Task goal -> Among the entries below, please show each line that carries the word "getD".

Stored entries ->
§ §
/-- The shape of a DENSE matrix, stored whole in rows. -/
def denseShape (f : Fmt) (n npos : Nat) (pivEps : Int) (delta : Nat) : Shape :=
  { f := f, n := n, npos := npos, pivEps := pivEps, delta := delta, cols := fun k => (List.range n).filter (fun i => decide (k < i)), idx := fun i j => i * n + j }

/-- The shape of a BAND matrix: column j holds its diagonal and the B entries below it. -/
def bandShape (f : Fmt) (n npos b : Nat) (pivEps : Int) (delta : Nat) : Shape :=
  { f := f, n := n, npos := npos, pivEps := pivEps, delta := delta
    cols := fun k => (List.range (min b (n - 1 - k))).map (fun i => k + 1 + i), idx := fun i j => j * (b + 1) + (i - j) }

/-- The shape of a KKT_SPLIT matrix with `n` primal pivots and the columns of E. -/
def kktShape (f : Fmt) (n m : Nat) (e : List (List (Nat × Nat))) (pivEps : Int) (delta : Nat) : Shape :=
  { f := f, n := n + m, npos := n, pivEps := pivEps, delta := delta
    cols := fun k => if k < n then (e.getD k []).map (fun x => n + x.1) else (List.range (n + m)).filter (fun i => decide (k < i)), idx := fun i j => i * (n + m) + j }

/-- An array that is zero but for the entries given. -/
def fill (size : Nat) (vs : List (Nat × Nat)) : Array Nat := vs.foldl (fun a x => a.setIfInBounds x.1 x.2) (Array.replicate size 0)

/-! Conjugate gradient (R114). -/

/-- A symmetric sparse matrix by full rows: (column, value), ascending. -/
abbrev Rows := List (List (Nat × Nat))

/-- q = A x, each row an fma chain from +0 in ascending column order. -/
def mulRows (f : Fmt) (a : Rows) (x : List Nat) : KM (List Nat) :=
  tab a.length (fun i => (a.getD i []).foldlM (fun acc e => chk f i (f.fma e.2 (at' x e.1) acc)) 0)

/-- How a PCG run ended. -/
structure CgOut where
  /-- The iterate. -/
  x : List Nat := []
  /-- Iterations. -/
  it : Nat := 0
  /-- The test passed. -/
  converged : Bool := false
  /-- ‖r‖∞. -/
  res : Nat := 0
  /-- Pivot record of the preconditioner. -/
  piv : Pivots := {}
  /-- The fault that stopped it. -/
  fault : Option NumFault := none
  deriving DecidableEq, Repr

/-- One iteration of R114: x, r, p and rz after it. -/
def cgStep (f : Fmt) (g : Nat) (a : Rows) (m : List Nat) (it : Nat) (x r p : List Nat) (rz : Nat) : KM (List Nat × List Nat × List Nat × Nat) := do
  let n := a.length
  let q ← mulRows f a p
  let pq ← dotG f g it (p.zip q)
  if f.le pq 0 then .error ⟨3, it⟩
  let alpha ← chk f it (f.div rz pq)
  let x' ← tab n (fun i => chk f i (f.fma alpha (at' p i) (at' x i)))
  let r' ← tab n (fun i => chk f i (f.fma (f.negate alpha) (at' q i) (at' r i)))
  let z ← tab n (fun i => chk f i (f.div (at' r' i) (at' m i)))
  let rz' ← dotG f g it (r'.zip z)
  let beta ← chk f it (f.div rz' rz)
  let p' ← tab n (fun i => chk f i (f.fma beta (at' p i) (at' z i)))
  pure (x', r', p', rz')

/-- The iterations of R114 from iteration `it` on. -/
def cgLoop (f : Fmt) (g : Nat) (a : Rows) (m : List Nat) (bound cap : Nat) : Nat → Nat → List Nat → List Nat → List Nat → Nat → CgOut
  | 0, it, x, r, _, _ => { x := x, it := it, res := norm f r }
  | fuel + 1, it, x, r, p, rz =>
    if f.le (norm f r) bound then { x := x, it := it, converged := true, res := norm f r }
    else if it = cap then { x := x, it := it, res := norm f r }
    else match cgStep f g a m it x r p rz with
      | .error e => { x := x, it := it, res := norm f r, fault := some e }
      | .ok (x', r', p', rz') => cgLoop f g a m bound cap fuel (it + 1) x' r' p' rz'

/-- PCG from `x0`, stopping at ‖r‖∞ ≤ `bound`; `g` is the gang size. -/
def pcg (f : Fmt) (g : Nat) (a : Rows) (b x0 : List Nat) (pivEps : Int) (delta bound cap : Nat) : KM CgOut := do
  let n := a.length
  let diag := (List.range n).map (fun i => (((a.getD i []).find? (fun e => e.1 = i)).map (fun e => e.2)).getD 0)
  let s := denseShape f n n pivEps delta
  let tau := f.mul (norm f diag) (pow2 f pivEps)
  let (m, piv) := (List.range n).foldl (fun (acc : List Nat × Pivots) i =>
    let (d, r) := pivotRule s acc.2 (at' diag i) i
    (acc.1 ++ [d], r)) ([], { tau := tau })
  let q ← mulRows f a x0
  let r ← tab n (fun i => chk f i (f.sub (at' b i) (at' q i)))
  let z ← tab n (fun i => chk f i (f.div (at' r i) (at' m i)))
  let rz ← dotG f g 0 (r.zip z)
  pure { cgLoop f g a m bound cap (cap + 1) 0 x0 r z rz with piv := piv }

/-! The quadratic program (R135 to R137). -/

/-- The data of a QP: diagonal of P, columns of E by ascending row, q, l, u, b, and the descriptor's numbers. -/
structure QpIn where
  /-- Format. -/
  f : Fmt
  /-- Diagonal of P. -/
  p : List Nat
  /-- Columns of E. -/
  e : List (List (Nat × Nat))
  /-- q. -/
  q : List Nat
  /-- l. -/
  l : List Nat
  /-- u. -/
  u : List Nat
  /-- b. -/
  b : List Nat
  /-- EPS_ABS. -/
  epsAbs : Nat
  /-- EPS_REL. -/
  epsRel : Nat
  /-- RHO. -/
  rho : Nat
  /-- ITER_CAP. -/
  cap : Nat
  /-- Factorised K. -/
  k : Array Nat
  /-- Its shape. -/
  s : Shape
  /-- REG: a pivot of K was regularised. -/
  reg : Bool

/-- The state of the iteration. -/
structure QpSt where
  /-- z. -/
  z : List Nat
  /-- w. -/
  w : List Nat
  /-- y. -/
  y : List Nat
  /-- x of the previous iteration. -/
  xp : List Nat := []

/-- How a QP ended: the status value of Table 06-6, the iterate, iterations and the two figures reported. -/
structure QpOut where
  /-- STATUS. -/
  status : Nat := 0
  /-- The iterate. -/
  st : QpSt
  /-- ITERATIONS. -/
  it : Nat := 0
  /-- PRES. -/
  pres : Nat := 0
  /-- DRES. -/
  dres : Nat := 0
  /-- The fault that stopped it. -/
  fault : Option NumFault := none
  /-- A test ended the job. -/
  ended : Bool := true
§ §
The completed task ->
    cols := fun k => if k < n then (e.getD k []).map (fun x => n + x.1) else (List.range (n + m)).filter (fun i => decide (k < i)), idx := fun i j => i * (n + m) + j }
  tab a.length (fun i => (a.getD i []).foldlM (fun acc e => chk f i (f.fma e.2 (at' x e.1) acc)) 0)
  let diag := (List.range n).map (fun i => (((a.getD i []).find? (fun e => e.1 = i)).map (fun e => e.2)).getD 0)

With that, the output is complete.